= Martin Ballinger =

British businessman

Martin Andrew Stanley Ballinger (19 November 1943 – 28 February 2007) was one of the founders of Go-Ahead Group, one of the United Kingdom's largest transport companies.

==Career==
Born in Peterborough and educated at the Salesian School at Chertsey and Imperial College, London, Martin Ballinger qualified as a management accountant while working at the National Bus Company. He became a General Manager there in 1982. On the privatisation of the National Bus Company in 1987 he founded Go-Ahead Group in a management buyout and, as its first Chief Executive, led its initial public offering on the London Stock Exchange in 1994, and built it into one of the United Kingdom's largest transport businesses.

Ballinger retired from Go-Ahead Group in May 2004. In retirement Ballinger became Chairman of the Newcastle upon Tyne Hospitals NHS Trust and Chairman of Northgate.

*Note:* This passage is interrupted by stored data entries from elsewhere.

-- ==== Sys2Proof/Tests/Slice0.lean ====
section
/-! SUPPORT. Tests: the ill-formed terms WellFormed refuses, one hand-written word per constructor, at most two
one-step vectors per descriptor (spec/95_test_vectors.md, whose number each test names), HOST's side, and a witness
for the hypotheses of every statement that has some. -/

namespace Sys2Proof.Tests

open Sys2Proof.Machine

-- Tests are checked one after the other: kernel evaluations started in parallel each reserve their own heap.
set_option Elab.async false

/-! ### Helpers -/

/-- Bytes written as numbers. -/
def bytes (bs : List Nat) : List Byte := bs.map (BitVec.ofNat 8)

/-- Eight words written as numbers. -/
def words (w : List Nat) : Desc :=
  let g := fun k => BitVec.ofNat 32 (w.getD k 0)
  ⟨g 0, g 1, g 2, g 3, g 4, g 5, g 6, g 7⟩

/-- The state after reset with some byte sequences in `M`. -/
def loaded (regions : List (Nat × List Nat)) : State :=
  { State.reset with mem := regions.foldl (fun m r => m.writeCells (cellsAt r.1 (bytes r.2))) State.reset.mem }

/-- The same, running the chain at 0x40. -/
def running (regions : List (Nat × List Nat)) : State :=
  { loaded regions with status := ⟨true, false, false, .noError⟩, pc := 0x40#32 }

/-- A running machine whose next descriptor is the one given as words (95_test_vectors.md section 0). -/
def machine (regions : List (Nat × List Nat)) (w : List Nat) : State :=
  (running regions).store (cellsAt 0x40 (bytesOfDesc (words w)))

/-- The next state, if there is one. -/
def after (o : Out) : Option State :=
  match o with
  | .next t => some t
  | .fault _ => none
  | .refused _ => none

/-- RES0..RES3 as numbers and the bytes of a range after a step. -/
def leaves (o : Out) (a n : Nat) : Option (List Nat × List Nat) :=
  (after o).map fun t => (t.res.toList.map BitVec.toNat, (t.mem.readBytes a n).map BitVec.toNat)

/-- STATUS, ERR_PC, ERR_INFO and DESC_PC after a step. -/
def failsWith (o : Out) : Option (List Nat) :=
  (after o).map fun t => [t.status.word.toNat, t.errPc.toNat, t.errInfo.toNat, t.pc.toNat]

/-- The state with HOST's next access put first. -/
def hostNext (s : State) (act : HostAct) : State := { s with turns := [.host act] }

/-! ### WellFormed refuses each ill-formed term -/

theorem test_wf_rleDecp_zero : (Instr.rleDecp false 0 false false 0 0 0 0).wf = false := by decide
theorem test_wf_rleDecp_five : (Instr.rleDecp false 5 false false 0 0 0 0).wf = false := by decide
theorem test_wf_rleEncp_five : (Instr.rleEncp false 5 false false false 0 0 0 0 0).wf = false := by decide
theorem test_wf_bitconv_source :
    (Instr.bitconv false 0 1 false false false false 0 0 0 0 0).wf = false := by decide
theorem test_wf_bitconv_destination :
    (Instr.bitconv false 1 5 false false false false 0 0 0 0 0).wf = false := by decide
theorem test_wf_reorder_width : (Instr.reorder false 5 1 0 0 0 0).wf = false := by decide
theorem test_wf_reorder_channels : (Instr.reorder false 1 0 0 0 0 0).wf = false := by decide
theorem test_wf_deinterleave_width : (Instr.deinterleave false 0 1 0 0 0 0).wf = false := by decide
theorem test_wf_deinterleave_channels : (Instr.deinterleave false 1 5 0 0 0 0).wf = false := by decide
theorem test_wf_interleave_width : (Instr.interleave false 5 1 0 0 0 0).wf = false := by decide
theorem test_wf_interleave_channels : (Instr.interleave false 1 0 0 0 0 0).wf = false := by decide

/-! ### Decoding: one word per constructor, written out from 30_encoding.md R110, R117, R119, R120
(FLAGS in bits 31..16, RSV in 15..9, IRQ in 8, OP in 7..0) -/

theorem test_decode_nop :
    decode (words [0b00000000000000000000000100000000]) = .ok (.nop true) := by decide
theorem test_decode_stop :
    decode (words [0b00000000000000000000000000000001]) = .ok (.stop false) := by decide
theorem test_decode_jump :
    decode (words [0b00000000000000000000000000000010, 0x104]) = .ok (.jump false 0x104#32) := by decide
theorem test_decode_brf :
    decode (words [0b00000000101000110000000000000011, 0x200, 0, 0, 0, 7]) =
      .ok (.brf false true .ltu 3#5 0x200#32 7#32) := by decide
theorem test_decode_setf :
    decode (words [0b00000000000111110000000000000100, 0, 0, 0, 0, 0xBAD]) =
      .ok (.setf false 31#5 0xBAD#32) := by decide
theorem test_decode_copy :
    decode (words [0b00000000000000000000000100001000, 0x100, 3, 0x200]) =
      .ok (.copy true 0x100#32 3#32 0x200#32) := by decide
theorem test_decode_fill :
    decode (words [0b00000000000000000000000000001001, 0, 0, 0x300, 4, 0x1AB]) =
      .ok (.fill false 0x300#32 4#32 0xAB#8) := by decide
theorem test_decode_rleDec :
    decode (words [0b00000000000000000000000000010000, 0x1000, 5, 0x2000, 6]) =
      .ok (.rleDec false 0x1000#32 5#32 0x2000#32 6#32) := by decide
theorem test_decode_rleEnc :
    decode (words [0b00000000000100000000000000010001, 0x1000, 192, 0x2000, 0x400, 0x200]) =
      .ok (.rleEnc false true 0x1000#32 192#32 0x2000#32 0x400#32 0x200#32) := by decide
theorem test_decode_rleDecp :
    decode (words [0b00000000000001110000000000010010, 0x1048, 11, 0x3000, 4]) =
      .ok (.rleDecp false 4 true false 0x1048#32 11#32 0x3000#32 4#32) := by decide
theorem test_decode_rleEncp :
    decode (words [0b00000000000110110000000000010011, 0x1000, 3, 0x2000, 64, 0x300]) =
      .ok (.rleEncp false 4 false true true 0x1000#32 3#32 0x2000#32 64#32 0x300#32) := by decide
theorem test_decode_bitconv :
    decode (words [0b00000000010001100000000000100000, 0x100, 9, 0x200, 0, 0x805, 0x40003]) =
      .ok (.bitconv false 3 2 false false true false 0x100#32 9#32 0x200#32 0x805#32 0x40003#32) := by decide
theorem test_decode_reorder :
    decode (words [0b00000000000010010000000000100001, 0x100, 2, 0x200, 0, 0xC6]) =
      .ok (.reorder false 2 3 0x100#32 2#32 0x200#32 0xC6#32) := by decide
theorem test_decode_deinterleave :
    decode (words [0b00000000000010000000000000100010, 0x100, 2, 0x200, 0, 4]) =
      .ok (.deinterleave false 1 3 0x100#32 2#32 0x200#32 4#32) := by decide
theorem test_decode_interleave :
    decode (words [0b00000000000001000000000000100011, 0x200, 2, 0x300, 0, 4]) =
      .ok (.interleave false 1 2 0x200#32 2#32 0x300#32 4#32) := by decide
theorem test_decode_rowflip :
    decode (words [0b00000000000000000000000000100100, 0, 0, 0x100, 3, 2, 5]) =
      .ok (.rowflip false 0x100#32 3#32 2#32 5#32) := by decide
theorem test_decode_unpacksub :
    decode (words [0b00000000000001010000000000100101, 0x100, 4, 0x200, 1, 8, 9]) =
      .ok (.unpacksub false 1#2 true 0x100#32 4#32 0x200#32 1#32 8#32 9#32) := by decide
theorem test_decode_packsub :
    decode (words [0b00000000000000100000000000100110, 0x100, 4, 0x200, 1, 8, 9]) =
      .ok (.packsub false 2#2 false 0x100#32 4#32 0x200#32 1#32 8#32 9#32) := by decide
theorem test_decode_hdrLoad :
    decode (words [0b00000000000000000000000000110000, 0x600, 6, 0, 0, 0x500, 3]) =
      .ok (.hdrLoad false 0x600#32 6#32 0x500#32 3#32) := by decide
theorem test_decode_hdrStore :
    decode (words [0b00000000000000000000000000110001, 0, 0, 0x600, 6, 0x500, 3]) =
      .ok (.hdrStore false 0x600#32 6#32 0x500#32 3#32) := by decide
theorem test_decode_chunkFind :
    decode (words [0b00000000000001100000000000110010, 0x800, 40, 0, 0, 0x54424844]) =
      .ok (.chunkFind false 2#2 true 0x800#32 40#32 0x54424844#32) := by decide
/-- V-D5 to V-D9, in the order of R111's checks. -/
theorem test_decode_rejects :
    decode (words [0x205]) = .error (.undefinedOp 0x205#32) ∧ decode (words [0x200]) = .error (.reservedBits 0x200#32) ∧
    decode (words [0x10000]) = .error (.flagBits 0x10000#32) ∧
    decode (words [0x10011]) = .error (.flagBits 0x10011#32) := by decide
/-- The table's numbering of bits: W0 first; bits the table does not number are 0. -/
theorem test_table_word :
    decodeTableWord 32 0x00100011 = some (.rleEnc false true 0 0 0 0 0) ∧
    decodeTableWord 64 0x0000010400000002 = some (.jump false 0x104#32) ∧ decodeTableWord 32 0x5 = none := by decide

Ballinger lived at Bolam Hall (the former home of the Beresford family) in Northumberland. He died at the Royal Victoria Infirmary in Newcastle upon Tyne on 28 February 2007 and, following a funeral at St Mary's Cathedral, Newcastle upon Tyne, he was buried at Bolam Churchyard in Bolam. Following his death, his successor at the Go-Ahead Group commented on Ballinger's significant contribution to the development of the UK passenger transport industry.

The Ballinger family, led by Martin Ballinger, became one of the wealthiest families in the North East of England. The Ballinger Charitable Trust, founded by Martin and Diana Ballinger, is a major a major vehicle for philanthropy in the North East of England, and remains one of the largest grant-making foundations there.

==Family==
In 1968, he married Diana Susan Edgoose and together they went on to have a daughter, and then a son.